• **About this exercise**: The entries must be restated exactly as written.

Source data
-- ==== Sys2Proof/WellFormed.lean ====
section
/-! DEFINITION. Which terms of Instr stand for an encoding. -/

namespace Sys2Proof

/-- The double-round of a quarter-round micro-step is 0..9 (30_encoding R87: "for r = 0..9"). Every KLEN and NLEN is
encodable (R81). -/
def Instr.wellFormed : Instr → Bool
  | .nop => true
  | .init _ _ => true
  | .initCtr _ _ => true
  | .nextBlock => true
  | .qr => true
  | .qrCol0 r => decide (r < 10#4)
  | .qrCol1 r => decide (r < 10#4)
  | .qrCol2 r => decide (r < 10#4)
  | .qrCol3 r => decide (r < 10#4)
  | .qrDiag0 r => decide (r < 10#4)
  | .qrDiag1 r => decide (r < 10#4)
  | .qrDiag2 r => decide (r < 10#4)
  | .qrDiag3 r => decide (r < 10#4)
  | .finalize => true

end Sys2Proof
end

• **Exercise solution**:
-- ==== Sys2Proof/WellFormed.lean ====
section
/-! DEFINITION. Which terms of Instr stand for an encoding. -/

namespace Sys2Proof

/-- The double-round of a quarter-round micro-step is 0..9 (30_encoding R87: "for r = 0..9"). Every KLEN and NLEN is
encodable (R81). -/
def Instr.wellFormed : Instr → Bool
  | .nop => true
  | .init _ _ => true
  | .initCtr _ _ => true
  | .nextBlock => true
  | .qr => true
  | .qrCol0 r => decide (r < 10#4)
  | .qrCol1 r => decide (r < 10#4)
  | .qrCol2 r => decide (r < 10#4)
  | .qrCol3 r => decide (r < 10#4)
  | .qrDiag0 r => decide (r < 10#4)
  | .qrDiag1 r => decide (r < 10#4)
  | .qrDiag2 r => decide (r < 10#4)
  | .qrDiag3 r => decide (r < 10#4)
  | .finalize => true

end Sys2Proof
end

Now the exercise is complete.